/-! ### Groups -/

@[simp] theorem onLanes_width (g : Group) (ls : List Nat) (f : Lane → Lane) : (g.onLanes ls f).width = g.width := rfl
@[simp] theorem onLanes_win (g : Group) (ls : List Nat) (f : Lane → Lane) : (g.onLanes ls f).win = g.win := rfl
@[simp] theorem onLanes_nscal (g : Group) (ls : List Nat) (f : Lane → Lane) : (g.onLanes ls f).nscal = g.nscal := rfl
@[simp] theorem onLanes_regs (g : Group) (ls : List Nat) (f : Lane → Lane) : (g.onLanes ls f).regs = g.regs := rfl
@[simp] theorem onLanes_scal (g : Group) (ls : List Nat) (f : Lane → Lane) : (g.onLanes ls f).scal = g.scal := rfl
@[simp] theorem onLanes_rb (g : Group) (ls : List Nat) (f : Lane → Lane) : (g.onLanes ls f).rb = g.rb := rfl
@[simp] theorem onLanes_hb (g : Group) (ls : List Nat) (f : Lane → Lane) : (g.onLanes ls f).hb = g.hb := rfl
@[simp] theorem onLanes_hr (g : Group) (ls : List Nat) (f : Lane → Lane) : (g.onLanes ls f).hr = g.hr := rfl
@[simp] theorem onLanes_hrPc (g : Group) (ls : List Nat) (f : Lane → Lane) : (g.onLanes ls f).hrPc = g.hrPc := rfl
@[simp] theorem onLanes_hrSame (g : Group) (ls : List Nat) (f : Lane → Lane) : (g.onLanes ls f).hrSame = g.hrSame := rfl
@[simp] theorem onLanes_sched (g : Group) (ls : List Nat) (f : Lane → Lane) : (g.onLanes ls f).sched = g.sched := rfl
@[simp] theorem onLanes_slot (g : Group) (ls : List Nat) (f : Lane → Lane) : (g.onLanes ls f).slot = g.slot := rfl
@[simp] theorem onLanes_stall (g : Group) (ls : List Nat) (f : Lane → Lane) : (g.onLanes ls f).stall = g.stall := rfl
@[simp] theorem onLanes_hold (g : Group) (ls : List Nat) (f : Lane → Lane) : (g.onLanes ls f).hold = g.hold := rfl
@[simp] theorem onLanes_ended (g : Group) (ls : List Nat) (f : Lane → Lane) : (g.onLanes ls f).ended = g.ended := rfl
@[simp] theorem onLanes_nextId (g : Group) (ls : List Nat) (f : Lane → Lane) : (g.onLanes ls f).nextId = g.nextId := rfl
@[simp] theorem onLanes_pend (g : Group) (ls : List Nat) (f : Lane → Lane) : (g.onLanes ls f).pend = g.pend := rfl
@[simp] theorem onLanes_flags (g : Group) (ls : List Nat) (f : Lane → Lane) : (g.onLanes ls f).flags = g.flags := rfl
@[simp] theorem onLanes_trapc (g : Group) (ls : List Nat) (f : Lane → Lane) : (g.onLanes ls f).trapc = g.trapc := rfl
@[simp] theorem onLanes_trapa (g : Group) (ls : List Nat) (f : Lane → Lane) : (g.onLanes ls f).trapa = g.trapa := rfl
@[simp] theorem onLanes_trappc (g : Group) (ls : List Nat) (f : Lane → Lane) : (g.onLanes ls f).trappc = g.trappc := rfl
@[simp] theorem onLanes_psnm (g : Group) (ls : List Nat) (f : Lane → Lane) : (g.onLanes ls f).psnm = g.psnm := rfl
@[simp] theorem onLanes_repi (g : Group) (ls : List Nat) (f : Lane → Lane) : (g.onLanes ls f).repi = g.repi := rfl
@[simp] theorem onLanes_rep (g : Group) (ls : List Nat) (f : Lane → Lane) : (g.onLanes ls f).rep = g.rep := rfl
@[simp] theorem onLanes_hstat (g : Group) (ls : List Nat) (f : Lane → Lane) : (g.onLanes ls f).hstat = g.hstat := rfl
@[simp] theorem onLanes_qstat (g : Group) (ls : List Nat) (f : Lane → Lane) : (g.onLanes ls f).qstat = g.qstat := rfl
@[simp] theorem onLanes_mprog (g : Group) (ls : List Nat) (f : Lane → Lane) : (g.onLanes ls f).mprog = g.mprog := rfl
@[simp] theorem onLanes_ts (g : Group) (ls : List Nat) (f : Lane → Lane) : (g.onLanes ls f).ts = g.ts := rfl
@[simp] theorem onLanes_taskid (g : Group) (ls : List Nat) (f : Lane → Lane) : (g.onLanes ls f).taskid = g.taskid := rfl
@[simp] theorem onLanes_task (g : Group) (ls : List Nat) (f : Lane → Lane) : (g.onLanes ls f).task = g.task := rfl
@[simp] theorem onLanes_freeSince (g : Group) (ls : List Nat) (f : Lane → Lane) : (g.onLanes ls f).freeSince = g.freeSince := rfl
@[simp] theorem onLanes_stopping (g : Group) (ls : List Nat) (f : Lane → Lane) : (g.onLanes ls f).stopping = g.stopping := rfl
@[simp] theorem onLanes_spawnWait (g : Group) (ls : List Nat) (f : Lane → Lane) : (g.onLanes ls f).spawnWait = g.spawnWait := rfl
@[simp] theorem onLanes_drain (g : Group) (ls : List Nat) (f : Lane → Lane) : (g.onLanes ls f).drain = g.drain := rfl
@[simp] theorem onLanes_ltrig (g : Group) (ls : List Nat) (f : Lane → Lane) : (g.onLanes ls f).ltrig = g.ltrig := rfl
@[simp] theorem onLanes_origins (g : Group) (ls : List Nat) (f : Lane → Lane) : (g.onLanes ls f).origins = g.origins := rfl
@[simp] theorem onLanes_originNext (g : Group) (ls : List Nat) (f : Lane → Lane) : (g.onLanes ls f).originNext = g.originNext := rfl
@[simp] theorem onLanes_wsarea (g : Group) (ls : List Nat) (f : Lane → Lane) : (g.onLanes ls f).wsarea = g.wsarea := rfl
@[simp] theorem onLanes_ahead (g : Group) (ls : List Nat) (f : Lane → Lane) : (g.onLanes ls f).ahead = g.ahead := rfl
@[simp] theorem onLanes_asyncs (g : Group) (ls : List Nat) (f : Lane → Lane) : (g.onLanes ls f).asyncs = g.asyncs := rfl
@[simp] theorem onLanes_item (g : Group) (ls : List Nat) (f : Lane → Lane) : (g.onLanes ls f).item = g.item := rfl
@[simp] theorem onLanes_trapRun (g : Group) (ls : List Nat) (f : Lane → Lane) : (g.onLanes ls f).trapRun = g.trapRun := rfl
@[simp] theorem onLanes_svcCmd (g : Group) (ls : List Nat) (f : Lane → Lane) : (g.onLanes ls f).svcCmd = g.svcCmd := rfl
@[simp] theorem onLanes_svcNow (g : Group) (ls : List Nat) (f : Lane → Lane) : (g.onLanes ls f).svcNow = g.svcNow := rfl
@[simp] theorem onLanes_ordered (g : Group) (ls : List Nat) (f : Lane → Lane) : (g.onLanes ls f).ordered = g.ordered := rfl
@[simp] theorem onLanes_trapWr (g : Group) (ls : List Nat) (f : Lane → Lane) : (g.onLanes ls f).trapWr = g.trapWr := rfl
@[simp] theorem onLanes_asked (g : Group) (ls : List Nat) (f : Lane → Lane) : (g.onLanes ls f).asked = g.asked := rfl
@[simp] theorem onLanes_lastIssue (g : Group) (ls : List Nat) (f : Lane → Lane) : (g.onLanes ls f).lastIssue = g.lastIssue := rfl
@[simp] theorem onLanes_push (g : Group) (ls : List Nat) (f : Lane → Lane) : (g.onLanes ls f).push = g.push := rfl
@[simp] theorem onLanes_issueNo (g : Group) (ls : List Nat) (f : Lane → Lane) : (g.onLanes ls f).issueNo = g.issueNo := rfl
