/-! ### Pre-emption (R48, R55, R412) -/

/-- A victim is wanted where one next cluster, of whatever launch and stage, does not fit and has it as its first victim that
can be saved. -/
theorem preemptCluster_wanted {s t : State} {lid st cidx : Nat} {l : Launch} {stg : Nat} {n : NextUp}
    (hl : l ∈ s.launchOrder) (hstg : stg < l.stageCount) (hnext : s.nextUp l stg = some n)
    (hfirst : (s.victimsFor l n).find? (fun v => (s.saveCluster v.1 v.2.1 v.2.2 false).isSome) = some (lid, st, cidx))
    (hfull : s.coresFor s.blocks l stg (s.blocksFor l stg n) = none) (hfits : (s.preemptFor l stg n).2 = true)
    (hsave : s.saveCluster lid st cidx false = some t) :
    exec (.preemptCluster lid st cidx) s = .next t.trimHeld := by
  simp only [exec_preemptCluster, execPreemptCluster, hsave, Option.getD_some]
  refine congrArg Host.Outcome.next (if_pos ?wanted)
  case wanted =>
    refine List.any_eq_true.mpr ⟨l, hl, List.any_eq_true.mpr ⟨stg, List.mem_range.mpr hstg, ?_⟩⟩
    simp only [hnext, hfirst, hfull, hfits, decide_true, Option.isNone_none, Bool.and_self]

/-! ### Restore (R46, R47, R413) -/

theorem contextRestore_next {s t : State} {lid stg cidx : Nat} {l : Launch} (hl : s.launch? lid = some l)
    (hnext : s.nextUp l stg = some (.restore cidx)) (hturn : s.outranked lid stg = false)
    (hfits : (((s.examine l stg cidx).countFrag lid stg cidx
      ((s.examine l stg cidx).imagesOf lid stg cidx).length).restoreCluster l stg cidx) = some t) :
    exec (.contextRestore lid stg cidx) s = .next (t.fed l.lid stg) := by
  simp only [exec_contextRestore, execContextRestore, hl, hnext, hturn, State.tryPlace, hfits, decide_true, Bool.not_false,
    Bool.and_self, if_true, Option.map_some, Option.getD_some]

/-! ### Starvation (R47) -/

theorem mem_natSet_insert {ns : List Nat} {n k : Nat} : k ∈ NatSet.insert ns n ↔ k = n ∨ k ∈ ns := by
  induction ns with
  | nil => simp [NatSet.insert]
  | cons m r ih =>
    unfold NatSet.insert
    split
    · exact List.mem_cons
    split
    case isTrue heq => simp [heq]
    case isFalse => simp [ih, or_left_comm]

theorem mem_natSet_insertAll {ns ms : List Nat} {k : Nat} : k ∈ NatSet.insertAll ns ms ↔ k ∈ ns ∨ k ∈ ms := by
  induction ms generalizing ns with
  | nil => simp [NatSet.insertAll]
  | cons m r ih =>
    calc k ∈ NatSet.insertAll (NatSet.insert ns m) r
      _ ↔ k ∈ NatSet.insert ns m ∨ k ∈ r := ih
      _ ↔ k ∈ ns ∨ k ∈ m :: r := by rw [mem_natSet_insert, List.mem_cons, or_comm (a := k = m), or_assoc]

/-- What is found under a key stands in the table with it. -/
theorem mem_of_cellsFind {α : Type} {m : Cells α} {a : Nat} {v : α} (h : Cells.find m a = some v) : (a, v) ∈ m := by
  induction m with
  | nil => cases h
  | cons x r ih =>
    obtain ⟨k, w⟩ := x
    unfold Cells.find at h
    split at h
    case isTrue hk => rw [hk, Option.some.inj h]; exact List.mem_cons_self
    case isFalse => exact List.mem_cons_of_mem _ (ih h)

/-- A launch changed is found again, changed, where the change keeps its identifier. -/
theorem launch?_onLaunch_same (s : State) (lid : Nat) {f : Launch → Launch} (hf : ∀ l, (f l).lid = l.lid) :
    (s.onLaunch lid f).launch? lid = (s.launch? lid).map f := by
  have hkey : (fun l : Launch => decide (l.lid = lid)) ∘ (fun l => if l.lid = lid then f l else l)
      = fun l => decide (l.lid = lid) := by
    funext l
    by_cases hl : l.lid = lid <;> simp [hl, hf]
  simp only [State.launch?, onLaunch_launches, List.find?_map, hkey]
  cases hfind : s.launches.find? (fun l => decide (l.lid = lid)) with
  | none => rfl
  | some l =>
    have hl : l.lid = lid := by simpa using List.find?_some hfind
    simp [hl]

theorem starvationTimeout_starves {s : State} {lid stg at_ : Nat} {l : Launch} (hl : s.launch? lid = some l)
    (hwait : Cells.find l.waits stg = some at_) (hpast : at_ + 100000 ≤ s.now) :
    ∃ u, exec (.starvationTimeout lid) s = .next u
      ∧ (u.launch? lid).map (fun l => l.starved.contains stg) = some true := by
  have hlate : stg ∈ (l.waits.filter (fun w => w.2 + 100000 ≤ s.now)).map (·.1) :=
    List.mem_map.mpr ⟨(stg, at_), List.mem_filter.mpr ⟨mem_of_cellsFind hwait, decide_eq_true hpast⟩, rfl⟩
  refine ⟨_, rfl, ?_⟩
  rw [launch?_onLaunch_same, hl, Option.map_some, Option.map_some]
  case hf => exact fun _ => rfl
  exact congrArg some (List.contains_iff_mem.mpr (mem_natSet_insertAll.mpr (.inr hlate)))

/-! ### The stage sampler (R59) -/

theorem stageSample_due {s : State} (htime : s.now % 4000 = 0) (hnew : s.sampledAt ≠ s.now) :
    exec .stageSample s = .next (((s.launches.filter (fun l => !l.stages.isEmpty)).map (·.lid)).foldl State.sampleLaunch
      { s with sampledAt := s.now }) := by
  simp [exec_stageSample, execStageSample, htime, hnew]

/-! ### The end of a block and of a launch (R424, R425) -/

theorem blockExitComplete_ready {s : State} {bid : Nat} {b : Block} (hb : s.block? bid = some b)
    (hcore : isRoot b.unit = false) (hready : s.exitReady b = true) :
    exec (.blockExitComplete bid) s = .next (s.exitBlock b) := by
  simp [exec_blockExitComplete, execBlockExitComplete, hb, hcore, hready]

theorem launchRetire_over {s : State} {lid : Nat} {l : Launch} (hl : s.launch? lid = some l)
    (hover : s.launchOver l = true) : exec (.launchRetire lid) s = .next (s.retire lid) := by
  simp [exec_launchRetire, execLaunchRetire, hl, hover]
○ ○ ○
Your answer should consist only of the lines above between the line holding "exec (.preemptCluster lid" and the line holding "exec (.contextRestore lid", inclusive, each transcribed exactly.

    exec (.preemptCluster lid st cidx) s = .next t.trimHeld := by
  simp only [exec_preemptCluster, execPreemptCluster, hsave, Option.getD_some]
  refine congrArg Host.Outcome.next (if_pos ?wanted)
  case wanted =>
    refine List.any_eq_true.mpr ⟨l, hl, List.any_eq_true.mpr ⟨stg, List.mem_range.mpr hstg, ?_⟩⟩
    simp only [hnext, hfirst, hfull, hfits, decide_true, Option.isNone_none, Bool.and_self]

/-! ### Restore (R46, R47, R413) -/

theorem contextRestore_next {s t : State} {lid stg cidx : Nat} {l : Launch} (hl : s.launch? lid = some l)
    (hnext : s.nextUp l stg = some (.restore cidx)) (hturn : s.outranked lid stg = false)
    (hfits : (((s.examine l stg cidx).countFrag lid stg cidx
      ((s.examine l stg cidx).imagesOf lid stg cidx).length).restoreCluster l stg cidx) = some t) :
    exec (.contextRestore lid stg cidx) s = .next (t.fed l.lid stg) := by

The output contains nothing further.